Livi's last Instagram post.

I’ve never been one to get all personal and share my feelings to the public eye. For some reason, I keep feeling that I need to let others get a feel for the thoughts that are consistently repeating in my head. I also want people that go through the everyday struggle of losing someone you love with your whole being, to know, I understand completely. I know having someone that can truly understand, doesn’t even begin to help. Although, it is beneficial to be able to talk to someone knowing that you aren’t going to get your basic response from people that have never experienced a true loss.

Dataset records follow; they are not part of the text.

/-- The one read of element i of an entry of kinds 0 to 3 and 5 (R224, R225). -/
def readElement (s : State) (e : CqEntry) (i : Nat) : ReadRes :=
  let n := cqSize e.w
  let x := cw e.w 3 + n * i
  match cqGlobal e.w i with
  | none => .ok s (padElement e.w)
  | some va =>
    if cqOut e.w then
      if (s.emptyLine e.blk x n).isSome then .wait
      else if s.poisoned e.blk x n then .fail { cause := cPOISON, addr := x }
      else .ok s (s.spmRead e.blk x n)
    else match s.unitBytes (e.q / 4) (s.tableOf e.who.rcb) e.who.rcb va n e.olds (.copy e.q e.id) with
      | .error ti => .fail ti
      | .ok (s, bs) => .ok s bs

/-- An entry writes global memory. -/
def cqStores (w : List Word) : Bool := cqOut w || cqKind w = 5

/-- The global address that element i of an entry writes. -/
def cqTarget (w : List Word) (i : Nat) : Nat :=
  if cqKind w = 5 then (cqDest w + cqSize w * i) % 2 ^ 64 else (cqGlobal w i).getD 0

/-- Elements read in one step: the state, the bytes of those that could be read, and the elements that failed; none where
one must wait. -/
def readElements (e : CqEntry) : List Nat → State → Option (State × List (Nat × List Byte) × List (Nat × TrapInfo))
  | [], s => some (s, [], [])
  | i :: rest, s => match readElement s e i with
    | .wait => none
    | .fail ti => (readElements e rest s).map fun r => (r.1, r.2.1, (i, ti) :: r.2.2)
    | .ok s bs => (readElements e rest s).map fun r => (r.1, (i, bs) :: r.2.1, r.2.2)

/-- The runs of bytes that are there, from an address upward. -/
def byteRuns : Nat → List (Option Byte) → List (Nat × List Byte)
  | _, [] => []
  | a, none :: rest => byteRuns (a + 1) rest
  | a, some b :: rest => match byteRuns (a + 1) rest with
    | (a', bs) :: runs => if a' = a + 1 then (a, b :: bs) :: runs else (a, [b]) :: (a', bs) :: runs
    | [] => [(a, [b])]

/-- The bytes that elements of one word write there, as runs; of elements that write one byte the last counts. -/
def wordRuns (w : List Word) (data : List (Nat × List Byte)) : List (Nat × List Byte) :=
  match data with
  | [] => []
  | (i, bs) :: _ =>
    let lo := if bs.length < 4 then cqTarget w i / 4 * 4 else cqTarget w i
    let cell := fun k => (data.reverse.find? fun x =>
      cqTarget w x.1 ≤ lo + k && lo + k < cqTarget w x.1 + x.2.length).map fun x =>
        x.2.getD (lo + k - cqTarget w x.1) 0
    byteRuns lo ((upTo (Nat.max 4 bs.length)).map cell)

/-- Runs written to global memory for an entry: done, failed, or not possible yet. -/
def storeRuns (e : CqEntry) (data : List (Nat × List Byte)) : List (Nat × List Byte) → State → UnitRes
  | [], s => .ok s
  | (va, bs) :: rest, s =>
    let mine := data.filter fun x => cqTarget e.w x.1 < va + bs.length && va < cqTarget e.w x.1 + x.2.length
    let who := { e.who with job := some (e.id, mine.map fun x => (x.1, cqTarget e.w x.1)) }
    match s.unitStore e.q (s.tableOf e.who.rcb) va who bs with
    | .ok s => storeRuns e data rest s
    | r => r

/-- Elements performed in one step: the state and the elements that failed, none where one must wait. Elements of a
device-register page are written one by one (R90). -/
def copyElements (e : CqEntry) (is : List Nat) (s : State) : Option (State × List (Nat × TrapInfo)) :=
  match readElements e is s with
  | none => none
  | some (s, data, bad) =>
    if !cqStores e.w then
      some (data.foldl (fun s x => landBytes s e (cw e.w 3 + cqSize e.w * x.1) x.2) s, bad)
    else
      let dev := match s.walkNow (e.q / 64) (s.tableOf e.who.rcb) (cqTarget e.w (is.headD 0)) 1 true with
        | .ok (_, pa, _) => s.isDevice (e.q / 64) pa
        | .error _ => false
      let runs := if dev then data.map fun x => (cqTarget e.w x.1, x.2) else wordRuns e.w data
      match storeRuns e data runs s with
      | .ok s => some (s, bad)
      | .fail ti => some (s, bad ++ data.map fun x => (x.1, { ti with addr := cqTarget e.w x.1 }))
      | .wait _ => none

/-- The tile of a multicast, read once: SPM address and bytes of every element that can be read, and the elements that
failed (R226, R387). The fuel counts elements. -/
def readTile (e : CqEntry) : Nat → Nat → State → State × List (Nat × List Byte) × List (Nat × TrapInfo)
  | 0, _, s => (s, [], [])
  | k + 1, i, s =>
    let n := cqSize e.w
    match cqGlobal e.w i with
    | none => readTile e k (i + 1) s
    | some va => match s.unitBytes (e.q / 4) (s.tableOf e.who.rcb) e.who.rcb va n e.olds (.copy e.q e.id) with
      | .error ti =>
        let (s, ok, bad) := readTile e k (i + 1) s
        (s, ok, (i, ti) :: bad)
      | .ok (s, bs) =>
        let (s, ok, bad) := readTile e k (i + 1) s
        (s, (cw e.w 3 + n * i, bs) :: ok, bad)

/-- The word that element i of an entry writes, in SPM or in global memory; none for an element of whole words. -/
def smallWord (w : List Word) (i : Nat) : Option Nat :=
  let n := cqSize w
  if 4 ≤ n then none
  else if cqOut w then (cqGlobal w i).map (· / 4)
  else if cqKind w = 5 then some ((cqDest w + n * i) % 2 ^ 64 / 4)
  else some ((cw w 3 + n * i) / 4)

/-- The elements performed with element i: bytes and halfwords of one word are one write, so that no word holds bytes
of two entries' writes (R117). -/
def elementsWith (e : CqEntry) (i : Nat) : List Nat := match smallWord e.w i with
  | none => [i]
  | some wa => (upTo (cqCount e.w)).filter fun j => !e.done.contains j && smallWord e.w j = some wa

/-- An element of a copy entry lands or fails. The lines that the entry writes are set FULL at its completion, after
its records (R355; log entry 15). -/
def landCopy (s : State) (e : CqEntry) (i : Nat) : State :=
  if !e.begun || e.done.contains i || copyItems e.w ≤ i then s
  else if cqKind e.w = 4 then
    match lget i e.targets with
    | none => s
    | some blk =>
      let (s, data, bad) := match e.tile with
        | some r => (s, r)
        | none => readTile e (cqCount e.w) 0 s
      let s := data.foldl (fun s x => s.spmWrite blk x.1 x.2) s
      s.modCopy e.id fun x =>
        { x with done := i :: x.done, fails := x.fails ++ (bad.take 1).map (fun f => (i, f.2)), tile := some (data, bad) }
  else
    let is := elementsWith e i
    match copyElements e is s with
    | some (s, bad) => s.modCopy e.id fun x => { x with done := is.reverse ++ x.done, fails := x.fails ++ bad }
    | none => s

I fortunately, had never experienced what it was like to feel so empty that you feel like there’s nothing left inside. I had never experienced being in a crowded room full of people that truly love you, and still feel alone. I had never experienced the feeling of being completely helpless, to the point you feel useless to accompany anyone else. I had never experienced a true heartbreak, until it got ripped right out of my body. But, now unfortunately, I have sadly experienced all of these things now. Just like I know everyone else who has lost someone, has experienced these emotions.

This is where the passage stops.